NVIDIA is looking for an exceptional Engineering Manager to lead, scale, and innovate our core Data Labeling Platform. This is a highly visible, high-impact role where you will bridge the gap between bleeding-edge AI engineering, scalable software systems, and massive-scale operations.
In this role, you will lead a team of highly talented engineers to design and build next-generation data annotation platform. The team develops and manages software that supports a high volume of active annotation projects across diverse research areas, like Nemotron, Cosmos, Robotics and Red teaming delivering a large quantity of annotations through NVIDIA's internal data operations and external annotation partners. Your team’s focus will be driving operational efficiency through annotation interfaces, scalable backend workflows, models-in-the-loop, auto-labeling systems, data pipelines, and intelligent orchestration tools. We are looking for a leader who can thrive across a wide spectrum of experience. Whether you are a seasoned Engineering Manager looking to take on an expanded scope, an entry-level Manager looking to solidify your leadership footprint, or a Principal/Staff Engineer (IC) with deep architectural roots ready to transition into people management, we want to hear from you.
What you'll be doing:
System Design & Programming: Maintain a high technical bar. You will remain close to the code, guiding robust software design, ensuring clean data engineering practices, and occasionally jumping into hands-on Python programming when solving complex architectural bottlenecks.
People Leadership: Build, mentor, and lead a high-performing team of software, data, and AI application engineers. Foster a culture of technical excellence, accountability, and continuous growth.
Stakeholder Management: Serve as a critical bridge and strategic partner, aligning engineering roadmaps with high-level VPs, Research Leaders, and our Data Factory operations workforce.
AI Application Engineering: Architect and drive the implementation of next-generation auto-labeling applications that leverage multi-modal models-in-the-loop to dramatically reduce human labeling latency.
Data Engineering & Analytics: Own the data engineering layer that makes annotation work measurable: event logging, ETL into NVIDIA's data lake, the metrics, dashboards, and alerting built on it against defined reliability and latency targets
Front-End & Annotation Interfaces: Direct front-end engineering for custom annotation interfaces across text, video, audio, speech, and document modalities, where off-the-shelf editors fall short and interaction design directly determines annotator throughput and error rate.
Operations Scaling: Optimize the platform for maximum scalability, data integrity, and throughput, ensuring the interface between human annotators and machine learning systems is seamless.
What we need to see:
Bachelor’s, Master’s, or PhD in Computer Science, Engineering, or a related technical field (or equivalent experience).
10+ overall years of professional software engineering experience, including 2+ years as a technical lead or engineering manager
Hands-on Engineering: Strong background as a Software Engineer, Data Engineer, or AI Application Engineer, with excellent system design skills and deep hands-on expertise in Python.
AI & Data Engineering: Proven experience in architecture-level understanding of data pipelines, distributed systems, and integrating machine learning models into production workflows (specifically auto-labeling or human-in-the-loop paradigms).
Leadership Capability: Experience leading technical initiatives, mentoring engineers, or formally managing a team.
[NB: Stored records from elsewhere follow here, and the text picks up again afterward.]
-- ==== Sys2Proof/Word.lean ====
section
/-! DEFINITION. The bit-vector types of HUFFCORE, each at the width 00_scope.md R8 gives this instance.
All values are unsigned and bit 0 is the least significant bit (R12). -/

namespace Sys2Proof

/-- A command word, `CMD_W` = 16 bits (30_encoding.md R70). -/
abbrev CmdWord := BitVec 16

/-- The opcode field `w[15:12]` (R71). -/
abbrev Opcode := BitVec 4

/-- A Symbol, `SYM_W` = 8 bits (00_scope.md R14). -/
abbrev Symbol := BitVec 8

/-- A count or weight, `W_W` = 32 bits (R8). -/
abbrev Count := BitVec 32

/-- A node index, `NODE_W` = 9 bits (R8). -/
abbrev NodeIdx := BitVec 9

/-- A register number of RDREG, 4 bits (10_state.md R37). -/
abbrev RegNum := BitVec 4

/-- The length of a codeword, `LEN_W` = 8 bits (R8). -/
abbrev PathLen := BitVec 8

/-- The digits of a path, `CW_MAX` = 255 bits; bit `k` is digit `k`, digit 0 first (10_state.md R35). -/
abbrev PathBits := BitVec 255

/-- The info value an error records, 9 bits (60_exceptions.md R172). -/
abbrev Info := BitVec 9

/-- Response data, `RSP_W` = 264 bits (30_encoding.md R87). -/
abbrev RspData := BitVec 264

end Sys2Proof
end

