-- ==== Sys2Proof/Tests/Slice0.lean ====
section
/-! SUPPORT. Tests: the spec's words and worked examples (30_encoding.md, 95_test_vectors.md), the well-formedness checks
against ill-formed terms, and a witness for the hypotheses of every obligation that has some. -/

namespace Sys2Proof.Tests

open Sys2Proof.Machine

/-! ### Helpers -/

/-- The state a result leaves. -/
def stateOf : Result → Option State
  | .next t => some t
  | _ => none

/-- The response a result leaves, as (code, data). -/
def answer (r : Result) : Option (Nat × Nat) :=
  match stateOf r with
  | some t => t.rsp.map fun x => (x.err.toNat, x.data.toNat)
  | none => none

/-- A number read off the state a result leaves. -/
def after (r : Result) (f : State → Nat) : Option Nat := (stateOf r).map f

/-- COLLECT with the counts of a list of (symbol, count), and their total. -/
def collect (counts : Table Count) : State :=
  { State.reset with total := BitVec.ofNat 32 (freqSum counts), mem := ⟨counts, [], []⟩ }

/-- The counts of "ab" and "abc". -/
def abFreq : Table Count := [(0x61, 1#32), (0x62, 1#32)]

def abcFreq : Table Count := [(0x61, 1#32), (0x62, 1#32), (0x63, 1#32)]

/-- TREE with the tree of "ab" (95_test_vectors.md V2). -/
def abTree : State :=
  { collect abFreq with
    tv := true, nleaf := 2#9, nnodes := 3#9, root := 2#9
    mem := ⟨abFreq, [(0, .leaf 0x61#8 1#32), (1, .leaf 0x62#8 1#32), (2, .internal 2#32 0#9 1#9)], []⟩ }

/-- The code table of "ab" (V2). -/
def abCode : Table CodeEntry :=
  tablePut (tablePut clearedCode (0x61#8).toNat ⟨true, 1#8, 0#255⟩) (0x62#8).toNat ⟨true, 1#8, 1#255⟩

/-- READY, ENC or DEC1 with the tree and table of "ab", the pointer at the root. -/
def abReady (m : Mode) : State :=
  { abTree with cv := true, mode := m, ptr := 2#9, mem := { abTree.mem with code := abCode } }

/-- A state with the tree of "abc" (V11). -/
def abcTree (m : Mode) (p : NodeIdx) : State :=
  { collect abcFreq with
    tv := true, nleaf := 3#9, nnodes := 5#9, root := 4#9, mode := m, ptr := p
    mem := ⟨abcFreq, [(0, .leaf 0x61#8 1#32), (1, .leaf 0x62#8 1#32), (2, .leaf 0x63#8 1#32),
      (3, .internal 2#32 0#9 1#9), (4, .internal 3#32 2#9 3#9)], []⟩ }

/-- A state with the single leaf of "aaaa" (V1). -/
def aaaaTree (m : Mode) : State :=
  { collect [(0x61, 4#32)] with
    tv := true, nleaf := 1#9, nnodes := 1#9, mode := m, mem := ⟨[(0x61, 4#32)], [(0, .leaf 0x61#8 4#32)], []⟩ }

/-- `TOTAL = W_MAX`, all of it 'a' (table 2.3). -/
def full : State := collect [(0x61, 4294967295#32)]
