-- ==== Sys2Proof/Machine/Assembler.lean ====
section
/-! DEFINITION. The assembler's view of `Main`'s programs (30_encoding.md section 5): event-kind and register names, the
command and bus lines, the pseudo-instructions, and the reference boot sequence and dispatch loop. No step reads it. -/

namespace Sys2Proof.Machine

/-- The pseudo-instructions of 30_encoding.md R103. -/
inductive Pseudo where
  | elapsedi (now start : Word)
  | tgti (a b : Word)
  | tgtei (a b : Word)
  | tlti (a b : Word)
  | tltei (a b : Word)
  | ktickI (now : Word)
  | ktickNow
deriving DecidableEq, Repr

/-- `WR <reg>, <value>` (30_encoding.md R102). -/
def wr (r : RegName) (v : Word) : MainOp := .write r.number (.const v)

/-- `RD <reg>` (30_encoding.md R102). -/
def rd (r : RegName) : MainOp := .read r.number

/-- A command line: `WR CMD, <word>` (30_encoding.md R102). -/
def commandLine (i : Instr) : MainOp := wr .cmd ((encode i).setWidth 32)

/-- `WR OPA, <x>` ; `WR OPB, <y>` ; a command. -/
def twoOperands (x y : Word) (i : Instr) : List MainOp := [wr .opa x, wr .opb y, commandLine i]

/-- The expansions of 30_encoding.md R103. -/
def Pseudo.expand : Pseudo → List MainOp
  | .elapsedi now start => twoOperands now start .elapsed
  | .tgti a b => twoOperands a b .tgt
  | .tgtei a b => twoOperands a b .tgte
  | .tlti a b => twoOperands b a .tgt
  | .tltei a b => twoOperands b a .tgte
  | .ktickI now => [wr .opa now, commandLine .ktick]
  | .ktickNow => [commandLine .gtick, rd .res, .write RegName.opa.number (.read 0), commandLine .ktick]

/-- The reference boot sequence (70_reset_and_hazards.md R234). -/
def referenceBoot : List MainOp := [commandLine .sinit, commandLine .kinit]

/-- Go to a position. -/
def jump (target : Nat) : MainOp := .branch (.const 1#32) target

/-- Is bit `k` of a value 0? -/
def bitClear (v : MainExpr) (k : Nat) : MainExpr := .op .equal (.op .and v (.const (1#32 <<< k))) (.const 0#32)

/-- The reference dispatch loop (40_scheduler.md R129), its first line at position `start`: wait, keep the snapshot as the
local value 0, run `KTICKNOW` where its bit `EV_TICK` is set, handle the other bits, begin again. `handle` is the
collaborators' part (00_scope.md R6); it finds the snapshot in the local value 0. -/
def referenceLoop (start : Nat) (handle : List MainOp) : List MainOp :=
  [commandLine .wait, rd .res, .assign 0 (.read 0), .branch (bitClear (.var 0) evTick) (start + 8)] ++
    Pseudo.ktickNow.expand ++ handle ++ [jump start]

/-- The loop of 95_test_vectors.md P3, its first line at position `start`: `n` iterations under a counter, the local
value 1, which the line before the loop sets to 0. -/
def countedLoop (start : Nat) (n : Word) : List MainOp :=
  [commandLine .wait, rd .res, .branch (bitClear (.read 0) evTick) start] ++ Pseudo.ktickNow.expand ++
    [.assign 1 (.op .add (.var 1) (.const 1#32)), .branch (.op .below (.var 1) (.const n)) start]

/-- The dispatch program of 95_test_vectors.md P3 to P6. -/
def dispatchProgram (n : Word) : List MainOp := referenceBoot ++ [.assign 1 (.const 0#32)] ++ countedLoop 3 n

/-! ### Text -/

/-- The event-kind names of 30_encoding.md R104, and the numbers 0 to 5 (R101). That a number is written as one decimal digit,
so that neither `0x3` nor `03` is a kind, is a DESIGN CHOICE, log entry 19. -/
def kindOfText (t : String) : Option (BitVec 4) :=
  match t with
  | "TICK" => some 0#4
  | "INPUT" => some 1#4
  | "P0RX" => some 2#4
  | "P0TX" => some 3#4
  | "P1RX" => some 4#4
  | "P1TX" => some 5#4
  | "0" => some 0#4
  | "1" => some 1#4
  | "2" => some 2#4
  | "3" => some 3#4
  | "4" => some 4#4
  | "5" => some 5#4
  | _ => none

/-- The register names of 30_encoding.md R102. -/
def regOfText (t : String) : Option RegName :=
  match t with
  | "CMD" => some .cmd
  | "OPA" => some .opa
  | "OPB" => some .opb
  | "RES" => some .res
  | "STATUS" => some .status
  | "ESTART" => some .estart
  | "EDUR" => some .edur
  | "ELOCK" => some .elock
  | "DUR0" => some (.dur .dot)
  | "DUR1" => some (.dur .dash)
  | "DUR2" => some (.dur .elementSpace)
  | "DUR3" => some (.dur .letterSpace)
  | "DUR4" => some (.dur .wordSpace)
  | "TRES0" => some (.tres .dot)
  | "TRES1" => some (.tres .dash)
  | "TRES2" => some (.tres .elementSpace)
  | "TRES3" => some (.tres .letterSpace)
  | "TRES4" => some (.tres .wordSpace)
  | "CWPM" => some .cwpm
  | "CSCALE0" => some (.cscale .dot)
  | "CSCALE1" => some (.cscale .dash)
  | "CSCALE2" => some (.cscale .elementSpace)
  | "CSCALE3" => some (.cscale .letterSpace)
  | "CSCALE4" => some (.cscale .wordSpace)
  | _ => none

/-- The command a mnemonic and its operands name: `ENQ` takes a kind from 0 to 5, no other mnemonic takes an operand
(30_encoding.md R101). -/
def commandOfText (mnemonic : String) (operands : List String) : Option Instr :=
  match mnemonic, operands with
  | "ENQ", [kind] => (kindOfText kind).map .enq
  | "SINIT", [] => some .sinit
  | "WAIT", [] => some .wait
  | "GTICK", [] => some .gtick
  | "ELAPSED", [] => some .elapsed
  | "TGT", [] => some .tgt
  | "TGTE", [] => some .tgte
  | "TCALC", [] => some .tcalc
  | "KINIT", [] => some .kinit
  | "KTICK", [] => some .ktick
  | "KPANIC", [] => some .kpanic
  | _, _ => none

/-- The value of one hexadecimal digit. -/
def digitValue (d : Char) : Option Nat :=
  if '0' ≤ d ∧ d ≤ '9' then some (d.toNat - '0'.toNat)
  else if 'a' ≤ d ∧ d ≤ 'f' then some (d.toNat - 'a'.toNat + 10)
  else if 'A' ≤ d ∧ d ≤ 'F' then some (d.toNat - 'A'.toNat + 10)
  else none

/-- The number a list of digits writes in a base, going on from `acc`. -/
def digitsValue (base : Nat) (acc : Nat) : List Char → Option Nat
  | [] => some acc
  | d :: ds =>
    match digitValue d with
    | none => none
    | some v => if v < base then digitsValue base (acc * base + v) ds else none

/-- A 32-bit constant: `0x...` is hexadecimal (00_scope.md R21), other digits decimal (log entry 19). -/
def constOfText (t : String) : Option Word :=
  let value : Option Nat :=
    match t.toList with
    | '0' :: 'x' :: d :: ds => digitsValue 16 0 (d :: ds)
    | d :: ds => digitsValue 10 0 (d :: ds)
    | [] => none
  match value with
  | none => none
  | some n => if n < 2 ^ 32 then some (BitVec.ofNat 32 n) else none

/-- The pseudo-instruction with two constants (30_encoding.md R103). -/
def pseudoOfText (mnemonic : String) (operands : List Word) : Option Pseudo :=
  match mnemonic, operands with
  | "ELAPSEDI", [x, y] => some (.elapsedi x y)
  | "TGTI", [x, y] => some (.tgti x y)
  | "TGTEI", [x, y] => some (.tgtei x y)
  | "TLTI", [x, y] => some (.tlti x y)
  | "TLTEI", [x, y] => some (.tltei x y)
  | "KTICKI", [x] => some (.ktickI x)
  | "KTICKNOW", [] => some .ktickNow
  | _, _ => none

/-- The constants a list of operand texts writes. -/
def constsOfText : List String → Option (List Word)
  | [] => some []
  | t :: ts =>
    match constOfText t, constsOfText ts with
    | some v, some vs => some (v :: vs)
    | _, _ => none

/-- The operations of one line's mnemonic and operands: a bus line (30_encoding.md R102), a command (R101) or a
pseudo-instruction (R103). -/
def assembleTokens (mnemonic : String) (operands : List String) : Option (List MainOp) :=
  match mnemonic, operands with
  | "WR", [r, v] =>
    match regOfText r, constOfText v with
    | some r, some v => some [wr r v]
    | _, _ => none
  | "RD", [r] => (regOfText r).map fun r => [rd r]
  | _, _ =>
    match commandOfText mnemonic operands with
    | some i => some [commandLine i]
    | none =>
      match constsOfText operands with
      | none => none
      | some vs => (pseudoOfText mnemonic vs).map Pseudo.expand

/-- The words of a line, `word` being the one read so far, backwards: blanks and commas part words, `;` starts a comment
(30_encoding.md R101, log entry 19). -/
def lexLine (word : List Char) : List Char → List String
  | [] => if word.isEmpty then [] else [String.ofList word.reverse]
  | ch :: rest =>
    if ch = ';' then (if word.isEmpty then [] else [String.ofList word.reverse])
    else if ch = ' ' ∨ ch = '\t' ∨ ch = ',' then
      (if word.isEmpty then lexLine [] rest else String.ofList word.reverse :: lexLine [] rest)
    else lexLine (ch :: word) rest

/-- The operations of one line of a program; a line with no word has none. -/
def assembleLine (line : String) : Option (List MainOp) :=
  match lexLine [] line.toList with
  | [] => some []
  | mnemonic :: operands => assembleTokens mnemonic operands

end Sys2Proof.Machine
end

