/-- The distance of two wrapped instants less than half the range apart. -/
theorem toNat_sub_of_instants {a b : Nat} (h : a < b + 2 ^ 31) (h' : b < a + 2 ^ 31) :
    (BitVec.ofNat 32 a - BitVec.ofNat 32 b : Tick).toNat = if b ≤ a then a - b else 2 ^ 32 - (b - a) := by
  rw [BitVec.toNat_sub, BitVec.toNat_ofNat, BitVec.toNat_ofNat]
  split_ifs <;> omega

/-- Settles O12: the distance is below half the range exactly when `a` is not the earlier one. -/
theorem orderingCorrectWithinHalfRange : Obligations.OrderingCorrectWithinHalfRange := by
  intro a b h h'
  rw [isTickGt_iff, isTickGte_iff, toNat_sub_of_instants h h']
  split_ifs <;> omega

/-- The count between two readings `n` timer steps apart is `n` modulo 2^32. -/
theorem elapsedTicks_ofNat_add (a n : Nat) :
    (elapsedTicks (BitVec.ofNat 32 (a + n)) (BitVec.ofNat 32 a)).toNat = n % 2 ^ 32 := by
  rw [elapsedTicks_toNat, BitVec.toNat_ofNat, BitVec.toNat_ofNat]
  omega

/-- Settles O13: a count modulo 2^32 is the count itself exactly below 2^32. -/
theorem elapsedCountsTimerSteps : Obligations.ElapsedCountsTimerSteps := by
  refine ⟨elapsedTicks_toInt, fun a n => ?_⟩
  rw [elapsedTicks_ofNat_add]
  exact Nat.mod_eq_iff_lt (by decide)

end Sys2Proof.Machine
end

section
/-! Timer steps in a row (40_scheduler.md R111, R128), and `O15`. -/

namespace Sys2Proof.Machine

/-- `n` timer steps in a row write the core `n` times and take `n` scheduled steps. -/
theorem run_timers (n : Nat) {s : State} {rest : List Event} (hf : s.core.fatal = false)
    (he : s.events = List.replicate n .timer ++ rest) :
    ∃ t : State, Host.Core.run core n s = .next t ∧ t.events = rest ∧ t.core = CoreState.timerStep^[n] s.core := by
  induction n generalizing s with
  | zero => exact ⟨s, rfl, he, rfl⟩
  | succ n ih =>
    rw [run_succ_of_step (step_timer he hf)]
    exact ih hf rfl

/-- Timer steps add up in `TICK` and coalesce in `PENDING`. -/
theorem timerStep_iterate_succ (n : Nat) (c : CoreState) : CoreState.timerStep^[n + 1] c =
    { c with tick := c.tick + BitVec.ofNat 32 (n + 1), pending := setEvent c.pending evTick } := by
  induction n with
  | zero => rfl
  | succ n ih =>
    rw [Function.iterate_succ_apply', ih]
    have htick : c.tick + BitVec.ofNat 32 (n + 1) + 1#32 = c.tick + BitVec.ofNat 32 (n + 1 + 1) := by
      rw [BitVec.add_assoc, BitVec.ofNat_add (n + 1) 1]
    have hpending : setEvent (setEvent c.pending evTick) evTick = setEvent c.pending evTick := by
      rw [setEvent, setEvent, BitVec.or_assoc, BitVec.or_self]
    rw [CoreState.timerStep, htick, hpending]

/-- Settles O15: the iterated writes, read off as numbers and bits. -/
theorem timerStepsWrapAndCoalesce : Obligations.TimerStepsWrapAndCoalesce := by
  intro n s rest hf he
  obtain ⟨t, hrun, hevents, hcore⟩ := run_timers (n + 1) hf he
  rw [timerStep_iterate_succ] at hcore
  refine ⟨t, hrun, hevents, ?_, ?_, ?_⟩ <;> rw [hcore]
  · rw [BitVec.toNat_add, BitVec.toNat_ofNat, Nat.add_mod_mod]
  · exact setEvent_getLsbD s.core.pending evTick

end Sys2Proof.Machine
end

section
/-! `WAIT` and the words `Main` and the `Isr` agents write to `CMD`: how a step runs them (20_memory.md R73,
40_scheduler.md R115 to R117, 60_exceptions.md R202), and `O4`, `O5`, `O6`, `O48`, `O55`. -/

namespace Sys2Proof.Machine

variable {s t : State} {rest : List Event} {v : Word}

theorem exec_wait_of_pending (h : s.mainMayIssue) (hp : s.core.pending ≠ 0#8) :
    exec .wait s = .next (s.withCore s.core.drain) :=
  (asMain_allowed h).trans (if_neg hp)

theorem exec_wait_of_empty (h : s.mainMayIssue) (hp : s.core.pending = 0#8) : exec .wait s = .next s :=
  (asMain_allowed h).trans (if_pos hp)

theorem issue_of_decode {w : Cmd} {i : Instr} (h : decode w = .ok i) (s : State) : issue w s = exec i s := by
  rw [issue, h]

theorem decode_eq_wait_iff {w : Cmd} : decode w = .ok .wait ↔ w = 0x3000#16 :=
  decode_eq_ok_iff.trans ⟨fun h => h.2.symm, fun h => ⟨rfl, h.symm⟩⟩

theorem snapshot_toNat (p : BitVec 8) : (p.setWidth 32).toNat = p.toNat :=
  BitVec.toNat_setWidth_of_le (by decide)

theorem snapshot_ne_zero {p : BitVec 8} (h : p ≠ 0#8) : p.setWidth 32 ≠ 0#32 := by
  intro hp
  rw [BitVec.toNat_eq, snapshot_toNat] at hp
  exact h (BitVec.eq_of_toNat_eq hp)

/-- Settles O4: the two branches of `WAIT`; widening keeps the number. -/
theorem waitTakesSnapshotAndClears : Obligations.WaitTakesSnapshotAndClears := by
  refine ⟨rfl, fun s h => ⟨exec_wait_of_empty h, fun hp => ?_⟩⟩
  have hv := snapshot_toNat s.core.pending
  exact ⟨_, exec_wait_of_pending h hp, hv, fun hl => hv.trans_lt hl⟩

theorem mainFetched_mayIssue {op : BusOp} (h : s.mainAccesses rest op) : (s.mainFetched rest).mainMayIssue :=
  ⟨h.1, rfl⟩

/-- A write to `CMD` that does not hold issues the lower half of the word. -/
theorem step_mainCmd (h : s.mainAccesses rest (.write 0x00#8 v))
    (hh : v.setWidth 16 = 0x3000#16 → s.core.pending ≠ 0#8) :
    step s = issue (v.setWidth 16) (s.mainFetched rest) := by
  refine step_mainAccess h (Bool.eq_false_iff.mpr fun hholds => ?_)
  obtain ⟨v', hv, hd, hp⟩ := (holds_iff _ _).mp hholds
  cases hv
  exact hh (decode_eq_wait_iff.mp hd) hp

/-- A `WAIT` that holds is issued with `Main` still at it. -/
theorem step_mainCmd_holds (h : s.mainAccesses rest (.write 0x00#8 v)) (hv : v.setWidth 16 = 0x3000#16)
    (hp : s.core.pending = 0#8) : step s = issue (v.setWidth 16) ((s.began rest).asAgent .main) :=
  step_mainHolds h ((holds_iff _ _).mpr ⟨v, rfl, decode_eq_wait_iff.mpr hv, hp⟩)

/-- Settles O48: three writes that do not hold. -/
theorem busWriteReachesItsRegister : Obligations.BusWriteReachesItsRegister :=
  fun _ _ _ => ⟨fun h => step_mainAccess h rfl, fun h => step_mainAccess h rfl, step_mainCmd⟩

/-- Settles O55: the step issues the word, and the word decodes to the command. -/
theorem stepRunsTheDecodedCommand : Obligations.StepRunsTheDecodedCommand := by
  intro s rest v i hd
  refine ⟨fun h hp => ?_, fun h hi hp => ?_, fun k hf he => ?_⟩
  · rw [← issue_of_decode hd]
    refine step_mainCmd h fun hv => hp ?_
    rw [decode_eq_wait_iff.mpr hv] at hd
    exact (Except.ok.inj hd).symm
  · rw [← issue_of_decode hd]
    exact step_mainCmd_holds h (decode_eq_wait_iff.mp (hi ▸ hd)) hp
  · rw [← issue_of_decode hd]
    exact step_isrIssue hf he

/-- `Main`'s step at a `WAIT` that completes. -/
theorem step_wait_completes (h : s.mainAccesses rest (.write 0x00#8 v)) (hv : v.setWidth 16 = 0x3000#16)
    (hp : s.core.pending ≠ 0#8) : step s = .next ((s.mainFetched rest).withCore s.core.drain) := by
  rw [step_mainCmd h fun _ => hp, issue_of_decode (decode_eq_wait_iff.mpr hv)]
  exact exec_wait_of_pending (mainFetched_mayIssue h) hp

/-- `Main`'s step at a `WAIT` that holds. -/
theorem step_wait_holds (h : s.mainAccesses rest (.write 0x00#8 v)) (hv : v.setWidth 16 = 0x3000#16)
    (hp : s.core.pending = 0#8) : step s = .next ((s.began rest).asAgent .main) := by
  rw [step_mainCmd_holds h hv hp, issue_of_decode (decode_eq_wait_iff.mpr hv)]
  exact exec_wait_of_empty ⟨h.1, rfl⟩ hp

/-- Settles O5: a hold does not take `Main` past the `WAIT`, and what a completed one returns is not empty. -/
theorem waitNeverReturnsEmptySet : Obligations.WaitNeverReturnsEmptySet := by
  intro s t rest v h hv hstep hpos hres
  by_cases hp : s.core.pending = 0#8
  · rw [step_wait_holds h hv hp] at hstep
    cases hstep
    exact absurd hpos (Nat.ne_of_lt (Nat.lt_succ_self _))
  · rw [step_wait_completes h hv hp] at hstep
    cases hstep
    exact snapshot_ne_zero hp hres
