-- ==== Sys2Proof/Machine/State.lean ====
section
/-! DEFINITION. The state of the block instances, their memory and their Host, as plain data; its value at reset; the
ways a step can stop. -/

namespace Sys2Proof.Machine

/-- The states of the Engine (10_state.md R30). -/
inductive Fsm where
  | idle
  | encRead
  | encLit
  | encFinZero
  | encFinFull
  | encFinal
  | encDelim
  | decCode
  | decZero
  | decRead
  | decWrite
  | complete
  deriving DecidableEq, Repr

/-- The error codes (60_exceptions.md R136). Codes 5 to 15 are never raised and have no name. -/
inductive ErrCode where
  | none
  | illegalCmd
  | nullBuffer
  | addrRange
  | overlap
  deriving DecidableEq, Repr

/-- The buffers of an accepted operation, as long as the Host's duty on them lasts (20_memory.md R46, R63).
The model's own bookkeeping (log 10): the command and the operands it was accepted with. -/
structure Duty where
  cmd : Command
  s : Word
  l : Word
  d : Word
  deriving DecidableEq, Repr

/-- One block instance (10_state.md R20): STATUS.DONE, ERR and ERRCODE (R23; BUSY is `fsm ≠ idle`, R30), the other
host-visible registers (R21), the Engine's registers (R29), the instance's open parameters (00_scope.md R6; no step
changes them) and the model's record of open buffer duties. CMD has no storage (R22). -/
structure Block where
  done : Bool
  err : Bool
  errcode : BitVec 4
  srcAddr : Word
  srcLen : Word
  dstAddr : Word
  resultLen : Word
  fsm : Fsm
  S : Word
  L : Word
  D : Word
  i : Word
  cur : Word
  codep : Word
  code : Byte
  byte : Byte
  block : Byte
  zpend : Bool
  v : Byte
  port : Port
  duties : List Duty
  deriving DecidableEq, Repr

/-- The faults the model records (60_exceptions.md R147). -/
inductive ModelFault where
  | hostProtocol
  | hostRace
  deriving DecidableEq, Repr

/-- The flags a model fault is recorded in (60_exceptions.md R147): never cleared, reset included. -/
structure FaultFlags where
  hostProtocol : Bool
  hostRace : Bool
  deriving DecidableEq, Repr

/-- A value the Host has read: a register's word (30_encoding.md R70, `RD <reg> -> <name>`), or bytes of memory. -/
inductive HostRead where
  | reg (v : Word)
  | mem (bytes : List Byte)
  deriving DecidableEq, Repr

/-- One line of a Host program (30_encoding.md R70): a register access, a memory access, or `POLL` on an instance
(0 is `State.blk`, k + 1 is the k-th of `State.peers`). -/
inductive HostAction where
  | reg (x : Bus)
  | mem (x : Bus)
  | poll (k : Nat)
  deriving DecidableEq, Repr

/-- Whose step it is (40_command.md R75, 70_reset_and_hazards.md R155): the Host's next action, the Engine of an
instance, or the reset input of an instance. -/
inductive Turn where
  | host
  | engine (k : Nat)
  | reset (k : Nat)
  deriving DecidableEq, Repr

/-- Memory: the listed cells, addresses rising, none equal to what an unlisted cell reads as. -/
abbrev Memory := List Host.Cell

/-- The whole machine: the instance an access acts on (`blk`), the other instances (`peers`, 60_exceptions.md R151),
the shared memory (20_memory.md R45), the model-fault flags (60_exceptions.md R147), the Host's remaining program and
the values it has read, whose turn it is, the counter of free values, and the platform's open parameters. -/
structure State where
  blk : Block
  peers : List Block
  mem : Memory
  faults : FaultFlags
  hostQueue : List HostAction
  reads : List HostRead
  sched : List Turn
  draws : Nat
  platform : Platform
  deriving DecidableEq, Repr

/-- Why the model stops. No instruction of the opcode table raises one of these; all are safe. -/
inductive Fault where
  /-- Raised by a Host memory access that leaves the 2^32 cells (20_memory.md R45). Safe: the machine stops (log 14). -/
  | hostAddress
  /-- Raised by a Host register access or `POLL` that reaches no instance's window. Safe: it is no access to this
  hardware (log 15). -/
  | noWindow
  /-- Raised by MemRead or MemWrite when its `require` fails (20_memory.md R52), which the acceptance check rules out.
  Safe: no state that meets `State.inv` raises it (log 19). -/
  | requireRange
  /-- Raised by an Engine step whose result is no value of its register (00_scope.md R8), or that starts outside the
  ranges of 10_state.md R29. Safe: no state that meets `State.inv` raises it (log 19). -/
  | registerRange
  deriving DecidableEq, Repr

/-- Why an instruction is given no meaning. -/
inductive Refusal where
  /-- Raised by `exec` for an instruction without a meaning yet. Safe: the machine stops. -/
  | notModelled (mnemonic : String)
  deriving DecidableEq, Repr

/-- What a step of the machine answers. -/
abbrev Result := Host.Outcome State Fault Refusal

/-- A block right after reset (10_state.md R34). `S` to `v` are "unspecified" there: DESIGN CHOICE 0, log 2. -/
def Block.reset (port : Port) : Block where
  done := false
  err := false
  errcode := 0
  srcAddr := 0
  srcLen := 0
  dstAddr := 0
  resultLen := 0
  fsm := .idle
  S := 0
  L := 0
  D := 0
  i := 0
  cur := 0
  codep := 0
  code := 0
  byte := 0
  block := 0
  zpend := false
  v := 0
  port := port
  duties := []

/-- The machine right after reset (10_state.md R34, 70_reset_and_hazards.md R158): no Host program is loaded (log 6).
The open parameters stand at named values: DESIGN CHOICE, log 1. -/
def State.reset : State where
  blk := Block.reset { base := 0x40000000, denied := [] }
  peers := []
  mem := []
  faults := { hostProtocol := false, hostRace := false }
  hostQueue := []
  reads := []
  sched := []
  draws := 0
  platform := { sharedMap := false, hostDenied := [] }

end Sys2Proof.Machine
end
We welcome senior individual contributors (ICs) with demonstrated tech-lead experience who are ready to make the leap to formal management.
Exceptional Communication: Exceptional stakeholder management skills. You must be comfortable translating deeply technical constraints into strategic updates for VPs, while translating high-level business goals into operational directives for the Data Factory workforce.
Ways to stand out from the crowd:
Experience with human-in-the-loop data programs - managing data labeling platforms for RLHF or preference data or red teaming, supporting test, vision or multi-modal datasets.
Experience applying models to reduce or assist human effort in a labeling workflow, such as automated pre-labeling, model-based quality evaluation, or agent-driven internal tooling, with measurement to back it up.
Working proficiency in TypeScript or JavaScript, and experience delivering applications where interaction design materially affects user throughput and error rate.
Background in multimodal data: video, 3D and point cloud, speech, or document understanding.
You will also be eligible for equity and benefits.
This posting is for an existing vacancy.
NVIDIA uses AI tools in its recruiting processes.
NVIDIA is committed to fostering an inclusive work environment and proud to be an equal opportunity employer. As we highly value diversity in our current and future employees, we do not discriminate (including in our hiring and promotion practices) on the basis of race, religion, color, national origin, gender, gender expression, sexual orientation, age, marital status, veteran status, disability status or any other characteristic protected by law.